Code for the paper "Language Models are Unsupervised Multitask Learners"
MIT License
20 stars 7 forks source link

Training on Telugu-english corpus #1

Open ghost opened 5 years ago

ghost commented 5 years ago

Hey, I wanted to train the model on a corpus of my own.It would be great if you could walk me through the procedure.I have a lot of telugu text in latin script i.e (english script).I was wondering how to generate the bpe encodings and the vocab files for this particular language and how to use them.It would be of great help if you could guide me Thanks.
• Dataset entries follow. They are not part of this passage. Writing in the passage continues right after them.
/-- Settles O30: the first `DEC` leaves the candidate buffer as it was, so the second reports the same, and computes the
`CRC` that the first wrote or leaves it. -/
theorem decAgainChangesNothing : Obligations.DecAgainChangesNothing := by
  intro s t h
  obtain ⟨u, hu⟩ := exec_dec_completes t
  obtain ⟨hrxlen, -⟩ := exec_dec_lengths h
  have hrxbuf : ∀ i, i < s.rxlen.toNat → i < 1030 → s.memRead .rxbuf i = t.memRead .rxbuf i :=
    fun i _ _ => (exec_dec_bufferKept h .rxbuf i).symm
  obtain ⟨hstatus, hrcmd, hrlen⟩ := exec_dec_report_congr hrxlen.symm hrxbuf h hu
  have hcrc : t.crc = u.crc := by
    obtain hcrc | ⟨-, hcrc⟩ := exec_dec_crc_congr hrxlen.symm hrxbuf h hu
    · exact hcrc
    · exact hcrc.symm
  have hut : u = t := by
    obtain ⟨rcmd, rlen, crc, status, rfl⟩ := exec_dec_state hu
    obtain rfl : t.status = status := hstatus
    obtain rfl : t.rcmd = rcmd := hrcmd
    obtain rfl : t.rlen = rlen := hrlen
    obtain rfl : t.crc = crc := hcrc
    rfl
  rwa [hut] at hu

end Sys2Proof.Machine
end

section
/-! The step: it always answers, what it can do seen from the block's results, and the invariants that every step keeps
(43_host_interface.md R173, 10_state.md R36, 41_encode.md R134 and R135, 60_exceptions.md R226). -/

namespace Sys2Proof.Machine

/-! ### The step always answers -/

theorem issueWord_completes (w : Word) (s : State) : ∃ t, issueWord w s = .next t := by
  cases hw : decodeOp w with
  | legal i =>
    rw [issueWord_legal hw]
    exact exec_completes i s
  | illegal => exact ⟨_, issueWord_illegal hw s⟩

theorem makeMove_completes (m : Move) (s : State) : ∃ t, makeMove m s = .next t := by
  cases m with
  | issue w => exact issueWord_completes w s
  | _ => exact ⟨_, rfl⟩

/-- Settles O18: the step takes the first pending event, and there is none. -/
theorem idleBlockKeepsItsState : Obligations.IdleBlockKeepsItsState :=
  fun _ => stepEvent_idle

/-- Settles O19: an idle step, a host move and a reset each answer a next state. -/
theorem everyStepAnswersANextState : Obligations.EveryStepAnswersANextState := by
  intro s
  cases hp : s.pending with
  | nil => exact ⟨s, idleBlockKeepsItsState s hp⟩
  | cons e es =>
    cases e with
    | move m =>
      obtain ⟨t, ht⟩ := makeMove_completes m (s.setPending es)
      exact ⟨t, (step_move hp).trans ht⟩
    | reset => exact ⟨_, step_reset hp⟩

/-- Settles O16: the placed word is the first pending event, and taking it leaves the state it was placed in. -/
theorem placedWordRunsNext : Obligations.PlacedWordRunsNext := by
  intro s nbits w i hw
  have hdecode : decodeOp (tableWord nbits w) = .legal i := by
    cases h : decodeOp (tableWord nbits w) with
    | legal j => simpa [decodeTableWord, h] using hw
    | illegal => simp [decodeTableWord, h] at hw
  have hpending : (s.withFetchWord nbits w).pending = .move (.issue (tableWord nbits w)) :: s.pending := rfl
  exact step_issue_legal hpending hdecode

/-! ### A step seen from the results of `ENC` and `DEC` -/

/-- The results of `ENC` and `DEC` are as before. -/
structure ResultsKept (s t : State) : Prop where
  txlen : t.txlen = s.txlen
  rcmd : t.rcmd = s.rcmd
  rlen : t.rlen = s.rlen
  status : t.status = s.status
  txbuf : Claim.BufferKept .txbuf s t

theorem resultsKept_setPending (s : State) (es : List Event) : ResultsKept s (s.setPending es) :=
  ⟨rfl, rfl, rfl, rfl, State.setPending_memRead s es .txbuf⟩

/-- A host write reaches `PBUF` and `RXBUF` and no result. -/
theorem resultsKept_memWrite (s : State) (es : List Event) {B : Buf} (hB : .txbuf ≠ B) (i : Nat) (b : Byte) :
    ResultsKept s ((s.setPending es).memWrite B i b) := by
  obtain ⟨-, -, htxlen, -, hrcmd, hrlen, hstatus⟩ := registersKept_setPending_memWrite s es B i b
  exact ⟨htxlen, hrcmd, hrlen, hstatus, bufferKept_setPending_memWrite s es i b hB⟩

/-- For the results of `ENC` and `DEC` a step is one of these operations, an illegal word, a reset, or nothing. -/
theorem step_results_cases {s t : State} (h : step s = .next t) :
    ResultsKept s t ∨ (∃ c es, exec (.enc c) (s.setPending es) = .next t) ∨
      (∃ es, exec .dec (s.setPending es) = .next t) ∨ (∃ es, t = (s.setPending es).report .stIllegal) ∨
      ∃ es, t = (s.setPending es).resetEvent := by
  obtain ⟨-, rfl⟩ | ⟨e, es, -, he⟩ := stepEvent_cases h
  · exact .inl ⟨rfl, rfl, rfl, rfl, fun _ => rfl⟩
  obtain ⟨_, i, -, -, hi⟩ | ⟨_, -, -, rfl⟩ | ⟨_, -, rfl⟩ | ⟨_, -, rfl⟩ | ⟨i, b, -, rfl⟩ | ⟨i, b, -, rfl⟩ |
    ⟨_, a, -, rfl⟩ | ⟨-, rfl⟩ := he
  · cases i with
    | crcInit => cases hi; exact .inl ⟨rfl, rfl, rfl, rfl, fun _ => by simp⟩
    | crcByte b => cases hi; exact .inl ⟨rfl, rfl, rfl, rfl, fun _ => by simp⟩
    | enc c => exact .inr (.inl ⟨c, es, hi⟩)
    | dec => exact .inr (.inr (.inl ⟨es, hi⟩))
  · exact .inr (.inr (.inr (.inl ⟨es, rfl⟩)))
  · exact .inl ⟨rfl, rfl, rfl, rfl, fun _ => by simp⟩
  · exact .inl ⟨rfl, rfl, rfl, rfl, fun _ => by simp⟩
  · exact .inl (resultsKept_memWrite s es (by decide) i b)
  · exact .inl (resultsKept_memWrite s es (by decide) i b)
  · exact .inl ⟨rfl, rfl, rfl, rfl, fun _ => by simp⟩
  · exact .inr (.inr (.inr (.inr ⟨es, rfl⟩)))

/-- A property of the results that `ENC`, `DEC`, the illegal word and the reset keep is kept by every step. -/
theorem step_keeps_results {P : State → Prop} {s t : State} (hs : P s) (h : step s = .next t)
    (congr : ∀ {u v}, ResultsKept u v → P u → P v) (enc : ∀ {c u v}, P u → exec (.enc c) u = .next v → P v)
    (dec : ∀ {u v}, P u → exec .dec u = .next v → P v) (illegal : ∀ {u}, P u → P (u.report .stIllegal))
    (reset : ∀ u : State, P u.resetEvent) : P t := by
  have htaken : ∀ es, P (s.setPending es) := fun es => congr (resultsKept_setPending s es) hs
  obtain hkept | ⟨c, es, hc⟩ | ⟨es, hd⟩ | ⟨es, rfl⟩ | ⟨es, rfl⟩ := step_results_cases h
  · exact congr hkept hs
  · exact enc (htaken es) hc
  · exact dec (htaken es) hd
  · exact illegal (htaken es)
  · exact reset _

/-! ### The register invariants (10_state.md R36) -/

theorem State.Legal.congr {s t : State} (hkept : ResultsKept s t) (hs : s.Legal) : t.Legal := by
  obtain ⟨hreserved, htxlen, hrlen, hcleared⟩ := hs
  refine ⟨?_, ?_, ?_, ?_⟩
  · rwa [State.statusReserved, hkept.status]
  · rwa [hkept.txlen]
  · rwa [hkept.rlen]
  · rwa [State.rejectCleared, hkept.status, hkept.rcmd, hkept.rlen]

/-- The codes that `DEC` does not report say nothing of `RCMD` and `RLEN` (R36 (d)). -/
theorem State.rejectCleared_of_status {s : State} (h : s.status = 0 ∨ s.status = 1 ∨ s.status = 7) :
    s.rejectCleared := by
  obtain h | h | h := h
  all_goals simp [State.rejectCleared, h, Code.value]

theorem legal_enc {c : Byte} {s t : State} (hs : s.Legal) (h : exec (.enc c) s = .next t) : t.Legal := by
  obtain ⟨-, -, -, hrlen⟩ := exec_enc_registers h
  have hrlen : t.rlen.toNat ≤ Config.rxcap - Config.overhead := by rw [hrlen]; exact hs.rlen
  obtain ⟨-, rfl⟩ | ⟨hn, rfl⟩ := execEnc_cases h
  · exact ⟨State.report_statusReserved _ _, .inl rfl, hrlen, State.rejectCleared_of_status (.inr (.inl rfl))⟩
  · have hlen : (6 + s.plen).toNat = 6 + s.plen.toNat := encLength_toNat s hn
    have htxlen : 6 ≤ (6 + s.plen).toNat ∧ (6 + s.plen).toNat ≤ Config.txcap := by
      rw [hlen, Config.txcap]; omega
    exact ⟨State.report_statusReserved _ _, .inr htxlen, hrlen, State.rejectCleared_of_status (.inl rfl)⟩

/-- A reject leaves `RCMD = RLEN = 0`, which is all that its report asks for. -/
theorem legal_of_rejected {s t : State} (hs : s.Legal) (hreserved : t.statusReserved = 0) (htxlen : t.txlen = s.txlen)
    (hrcmd : t.rcmd = 0) (hrlen : t.rlen = 0) : t.Legal := by
  refine ⟨hreserved, ?_, ?_, fun _ => ⟨hrcmd, hrlen⟩⟩
  · rw [htxlen]; exact hs.txlen
  · rw [hrlen]; exact Nat.zero_le _

theorem legal_dec {s t : State} (hs : s.Legal) (h : exec .dec s = .next t) : t.Legal := by
  obtain ⟨-, rfl⟩ | ⟨-, rfl⟩ | ⟨-, -, -, rfl⟩ | ⟨-, -, -, -, rfl⟩ | ⟨-, -, -, -, rfl⟩ | ⟨hcap, -, hfits, -, rfl⟩ :=
    execDec_cases h
  on_goal 6 =>
    have hrlen : (decDeclared s).toNat ≤ Config.rxcap - Config.overhead := by
      rw [Config.rxcap, Config.overhead]; omega
    exact ⟨State.report_statusReserved _ _, hs.txlen, hrlen, State.rejectCleared_of_status (.inl rfl)⟩
  all_goals exact legal_of_rejected hs (State.report_statusReserved _ _) rfl rfl rfl

theorem legal_illegal {s : State} (hs : s.Legal) : (s.report .stIllegal).Legal :=
  ⟨State.report_statusReserved _ _, hs.txlen, hs.rlen, State.rejectCleared_of_status (.inr (.inr rfl))⟩

/-- Registers at 0, as after a reset, are legal. -/
theorem legal_of_zero {s : State} (hstatus : s.status = 0) (htxlen : s.txlen = 0) (hrlen : s.rlen = 0) : s.Legal := by
  refine ⟨?_, .inl htxlen, ?_, State.rejectCleared_of_status (.inl hstatus)⟩
  · rw [State.statusReserved, hstatus]; rfl
  · rw [hrlen]; exact Nat.zero_le _

theorem legal_resetEvent (s : State) : s.resetEvent.Legal :=
  legal_of_zero rfl rfl rfl

/-- Settles O41: R36 speaks of results only, so `ENC`, `DEC`, the illegal word and the reset are all there is to
check. -/
theorem everyStepKeepsTheLegalRegisters : Obligations.EveryStepKeepsTheLegalRegisters :=
  fun _ _ hs h => step_keeps_results hs h State.Legal.congr legal_enc legal_dec legal_illegal legal_resetEvent

/-! ### The frame offered in `TXBUF` (41_encode.md R134, R135) -/

theorem State.txFrame_congr {s t : State} (htxlen : t.txlen = s.txlen) (htxbuf : Claim.BufferKept .txbuf s t)
    (hs : s.txFrame) : t.txFrame := by
  have hbytes : t.bytes .txbuf 0 s.txlen.toNat = s.bytes .txbuf 0 s.txlen.toNat :=
    State.bytes_congr fun i _ _ => htxbuf i
  rwa [State.txFrame, htxlen, hbytes]

/-- `ENC` offers the frame it has written or none (R134), whatever was offered before. -/
theorem txFrame_enc {c : Byte} {s t : State} (hwf : s.memWf = true) (h : exec (.enc c) s = .next t) : t.txFrame := by
  obtain hn | hn := Nat.lt_or_ge 1024 s.plen.toNat
  · rw [exec_enc_oversize c hn] at h
    cases h
    exact .inl rfl
  · rw [exec_enc_fits c hn] at h
    cases h
    right
    obtain ⟨htxbuf, -⟩ := (State.memWf_iff s).mp hwf .txbuf
    rw [encDone_txlen, encLength_toNat s hn, encDone_bytes_frame c htxbuf]
    exact frameOfProtocol_frameOf c (by simpa using hn)

theorem txFrame_dec {s t : State} (hs : s.txFrame) (h : exec .dec s = .next t) : t.txFrame := by
  obtain ⟨-, -, htxlen⟩ := exec_dec_lengths h
  exact State.txFrame_congr htxlen (exec_dec_bufferKept h .txbuf) hs

/-- Settles O42: `ENC` offers a new frame or none; every other event that leaves a frame offered leaves `TXLEN` and
`TXBUF` as they were. -/
theorem everyStepKeepsTheOfferedFrame : Obligations.EveryStepKeepsTheOfferedFrame := by
  intro s t hwf hs h
  have hwf' : ∀ es, (s.setPending es).memWf = true := fun _ => hwf
  have htaken : ∀ es, (s.setPending es).txFrame := fun es =>
    State.txFrame_congr (s := s) rfl (State.setPending_memRead s es .txbuf) hs
  obtain hkept | ⟨c, es, hc⟩ | ⟨es, hd⟩ | ⟨es, rfl⟩ | ⟨es, rfl⟩ := step_results_cases h
  · exact State.txFrame_congr hkept.txlen hkept.txbuf hs
  · exact txFrame_enc (hwf' es) hc
  · exact txFrame_dec (htaken es) hd
  · exact State.txFrame_congr (s := s.setPending es) rfl (State.report_memRead _ _ .txbuf) (htaken es)
  · exact .inl rfl

/-! ### The form of the buffers (20_memory.md R50, log entry 4) -/

theorem memWf_exec {i : Instr} {s t : State} (hwf : s.memWf = true) (h : exec i s = .next t) : t.memWf = true := by
  cases i with
  | crcInit => cases h; exact hwf
  | crcByte b => cases h; exact hwf
  | enc c =>
    obtain ⟨-, rfl⟩ | ⟨hn, rfl⟩ := execEnc_cases h
    · exact hwf
    · exact encFramed_memWf c s hn hwf
  | dec =>
    obtain ⟨_, _, _, _, rfl⟩ := exec_dec_state h
    exact hwf

/-- Settles O43: only `ENC` and the two host writes of a byte list anything, each at an index of its buffer. -/
theorem everyStepKeepsTheBuffersCanonical : Obligations.EveryStepKeepsTheBuffersCanonical := by
  intro s t hwf h
  obtain ⟨-, rfl⟩ | ⟨e, es, -, he⟩ := stepEvent_cases h
  · exact hwf
  have htaken : (s.setPending es).memWf = true := hwf
  obtain ⟨_, i, -, -, hi⟩ | ⟨_, -, -, rfl⟩ | ⟨_, -, rfl⟩ | ⟨_, -, rfl⟩ | ⟨i, b, -, rfl⟩ | ⟨i, b, -, rfl⟩ |
    ⟨_, _, -, rfl⟩ | ⟨-, rfl⟩ := he
  · exact memWf_exec htaken hi
  · exact htaken
  · exact htaken
  · exact htaken
  · exact State.memWrite_memWf _ b i.isLt htaken
  · exact State.memWrite_memWf _ b i.isLt htaken
  · exact htaken
  · exact State.reset_memWf

/-! ### No frame while `ST_OVERSIZE` stands (60_exceptions.md R226) -/

/-- Only `ENC` reports `ST_OVERSIZE`, and it clears `TXLEN` when it does. -/
theorem oversizeCleared_enc {c : Byte} {s t : State} (h : exec (.enc c) s = .next t) : t.oversizeCleared := by
  obtain ⟨-, rfl⟩ | ⟨-, rfl⟩ := execEnc_cases h
  · exact fun _ => rfl
  · exact fun hstatus => absurd hstatus (by simp [Code.value])

theorem dec_status_ne_oversize {s t : State} (h : exec .dec s = .next t) : t.status ≠ Code.stOversize.value := by
  obtain ⟨-, rfl⟩ | ⟨-, rfl⟩ | ⟨-, -, -, rfl⟩ | ⟨-, -, -, -, rfl⟩ | ⟨-, -, -, -, rfl⟩ | ⟨-, -, -, -, rfl⟩ :=
    execDec_cases h
  all_goals simp [Code.value]

/-- Settles O44: a step either leaves `STATUS` and `TXLEN` alone, or is `ENC`, or reports another code. -/
theorem everyStepKeepsOversizeWithoutFrame : Obligations.EveryStepKeepsOversizeWithoutFrame := by
  intro s t hs h
  refine step_keeps_results hs h ?_ (fun _ hc => oversizeCleared_enc hc) ?_ ?_ ?_
  · intro u v hkept hu
    rwa [State.oversizeCleared, hkept.status, hkept.txlen]
  · exact fun _ hd hstatus => absurd hstatus (dec_status_ne_oversize hd)
  · exact fun _ hstatus => absurd hstatus (by simp [Code.value])
  · exact fun _ _ => rfl

/-! ### The reset state -/

/-- Settles O45: at reset `STATUS`, `TXLEN` and `RLEN` are 0 and no buffer lists a byte. -/
theorem resetMeetsEveryInvariant : Obligations.ResetMeetsEveryInvariant :=
  ⟨legal_of_zero rfl rfl rfl, .inl rfl, State.reset_memWf, fun _ => rfl⟩

end Sys2Proof.Machine
end

section
/-! Who writes what: the events that may change each register and buffer (10_state.md R22). -/

namespace Sys2Proof.Machine

/-- Taking an event touches no buffer. -/
theorem bufferKept_of_setPending {B : Buf} {s t : State} {es : List Event}
    (h : Claim.BufferKept B (s.setPending es) t) : Claim.BufferKept B s t :=
  fun i => (h i).trans (State.setPending_memRead s es B i)

/-- An `ENC` that does not end with `ST_OK` writes neither `CRC` nor `TXBUF`. -/
theorem exec_enc_failed {c : Byte} {s t : State} (h : exec (.enc c) s = .next t) (hstatus : t.status ≠ 0) :
    t.crc = s.crc ∧ Claim.BufferKept .txbuf s t := by
  obtain ⟨-, rfl⟩ | ⟨-, rfl⟩ := execEnc_cases h
  · exact ⟨rfl, fun i => by simp⟩
  · exact absurd rfl hstatus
rkfg commented 5 years ago

The process is described here

If you already have your text prepared then you need to start from concat.sh. Then proceed with createspmodel.sh to create three files with dictionary and model hyperparameters, copy them to /models/<modelname>. After that use encode.sh <concatenated.txt> <modelname> <encoded.npz>, you should get that <encoded.npz> file in the model directory. Then all you need is to run PYTHONPATH=src train.py with parameters set accordingly, you'll need --dataset, --mode_name, --learning_rate at least but some others may also be of use. For example, my run line was PYTHONPATH=src ./train.py --dataset models/Books50k_2/clean.npz --model_name=Books50k_2 --sample_every 1000 --save_every 300 --learning_rate 2.5e-4 --average_steps 1000 --run_name run3. You can monitor the learning progress with tensorboard.

(it should be obvious but still, use actual filenames and model name instead of those <...>, they're just an example)
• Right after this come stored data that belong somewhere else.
-- ==== Sys2Proof/Syntax.lean ====
section
/-! DEFINITION. The commands of the engine, one constructor per row of spec/opcode_table.json (30_encoding.md R71). A
command takes no operand from its word (R77). -/

namespace Sys2Proof

/-- The commands of `TFE-CMD v1`. -/
inductive Instr where
  /-- CONFIGURE, `0x0000000000000001` (43_commands.md R165). -/
  | configure
  /-- ENCRYPT, `0x0000000000000002` (43_commands.md R170). -/
  | encrypt
  /-- DECRYPT, `0x0000000000000003` (43_commands.md R180). -/
  | decrypt
  deriving DecidableEq, Repr

end Sys2Proof
end

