/-- DECRYPT of `n` bytes that passes the checks: block `k` of `DATA` becomes its inverse transform, word `j` of it lane `j`
of DEC_BLOCK of the words of the block (41_block_transform.md R129); `OUTLEN` the length its padding mode gives, `ERR` 0; every other byte and everything else is unchanged. -/
def Obligations.DecryptWritesPlaintext : Prop :=
  ∀ (s : State) (n b : Nat), s.len.toNat = n → s.ctx.bits / 8 = b →
    s.ctx.valid = true → s.ctx.Wf → n ≤ s.dataBytes → n % b = 0 → (s.ctx.pmode = .noPadding → n = b) →
    (s.ctx.pmode = .lengthTag → 0 < n →
      (byteAt (decBlockBytes s.ctx (s.readBytes (dataBase + (n - b)) b)) (b - 1)).toNat ≤ n) →
    ∃ t z, exec .decrypt s = .next t
      ∧ t = { s with mem := t.mem, outlen := BitVec.ofNat 64 z, err := 0#8 }
      ∧ t.outlen.toNat = z
      ∧ (∀ x, (x < dataBase ∨ dataBase + n ≤ x) → t.readByte x = s.readByte x)
      ∧ (∀ k, b * (k + 1) ≤ n →
          t.readBytes (dataBase + b * k) b = decBlockBytes s.ctx (s.readBytes (dataBase + b * k) b)
            ∧ ∀ j, j < s.ctx.wc →
                (decBlock s.ctx (wordsOf (s.readBytes (dataBase + b * k) b) s.ctx.wc))[j]?
                  = some (le64Get (t.readBytes (dataBase + (b * k + 8 * j)) 8) 0))
      ∧ (s.ctx.pmode = .noPadding → z = n)
      ∧ (s.ctx.pmode = .lengthTag → n = 0 → z = 0)
      ∧ (s.ctx.pmode = .lengthTag → 0 < n → z + (t.readByte (dataBase + (n - 1))).toNat = n)
      ∧ (s.ctx.pmode = .zeroPadding →
          z ≤ n ∧ (∀ x, z ≤ x → x < n → t.readByte (dataBase + x) = 0#8)
            ∧ (0 < z → t.readByte (dataBase + (z - 1)) ≠ 0#8))

/-- DECRYPT in LengthTagPadding whose last decrypted byte exceeds the length raises InvalidPadding and keeps the
ciphertext. -/
def Obligations.DecryptInvalidPaddingKeepsData : Prop :=
  ∀ (s : State) (n b : Nat), s.len.toNat = n → s.ctx.bits / 8 = b →
    s.ctx.valid = true → s.ctx.Wf → n ≤ s.dataBytes → n % b = 0 → 0 < n → s.ctx.pmode = .lengthTag →
    n < (byteAt (decBlockBytes s.ctx (s.readBytes (dataBase + (n - b)) b)) (b - 1)).toNat →
    exec .decrypt s = .next { s with outlen := 0#64, err := 5#8 }

/-- ENCRYPT, then the host's `LEN <- OUTLEN`, then DECRYPT gives the message back: its length in `OUTLEN` and its bytes in
`DATA`, in every case in which R142, R145 and R148 say the framing loses nothing. -/
def Obligations.DecryptAfterEncryptRestoresMessage : Prop :=
  ∀ (s t : State) (l b : Nat), s.len.toNat = l → s.ctx.bits / 8 = b → s.ctx.valid = true → s.ctx.Wf →
    exec .encrypt s = .next t → t.err = 0#8 →
    (s.ctx.pmode = .noPadding
      ∨ (s.ctx.pmode = .lengthTag ∧ (l % b ≠ 0 ∨ l = 0 ∨ s.readByte (dataBase + (l - 1)) = 0#8))
      ∨ (s.ctx.pmode = .zeroPadding ∧ (l = 0 ∨ s.readByte (dataBase + (l - 1)) ≠ 0#8))) →
    ∃ u, exec .decrypt { t with len := t.outlen } = .next u
      ∧ u.err = 0#8 ∧ u.outlen = s.len
      ∧ ∀ x, x < l → u.readByte (dataBase + x) = s.readByte (dataBase + x)

/-! ### The block transform (00_scope.md R11, 41_block_transform.md) -/

/-- R11: the rotations by their definition, and that one undoes the other. -/
def Obligations.RotateRightUndoesRotateLeft : Prop :=
  ∀ (x : Word) (n : Nat), n < 64 →
    (n = 0 → rotl64 x n = x)
      ∧ (1 ≤ n → rotl64 x n = (x <<< n ||| x >>> (64 - n)))
      ∧ rotr64 x n = rotl64 x ((64 - n) % 64)
      ∧ rotr64 (rotl64 x n) n = x

/-- A rotation moves bit `(i + 64 - n) mod 64` of the word to bit `i`. -/
def Obligations.RotateLeftMovesBits : Prop :=
  ∀ (x : Word) (n i : Nat), n < 64 → i < 64 → (rotl64 x n).getLsbD i = x.getLsbD ((i + (64 - n)) % 64)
Sorry for late answer, it seems I was not watching my own repository and was not notified of new issues.

allo- commented 5 years ago

Hello, I tried this, but I am not sure if hparams.json is correct. I followed your instructions and get a file:

{
  "n_vocab": 1024,
  "n_ctx": 1024,
  "n_embd": 768,
  "n_head": 12,
  "n_layer": 12
}

The example models have n_vocab = 50257 and 1024 looks like this parameter should only belong into n_ctx, but not to n_vocab. I am not sure about the implications, but I guess n_vocab should be the number of different words in the input text, shouldn't it?

rkfg commented 5 years ago

n_ctx is the context window size, it defines how many tokens the model takes as input to predict the next token (from what I understood), n_vocab is indeed the dictionary size. The model creation script will create that hparams.json file for you according to the dictionary size you specify. Read issues #3 and #4 for details.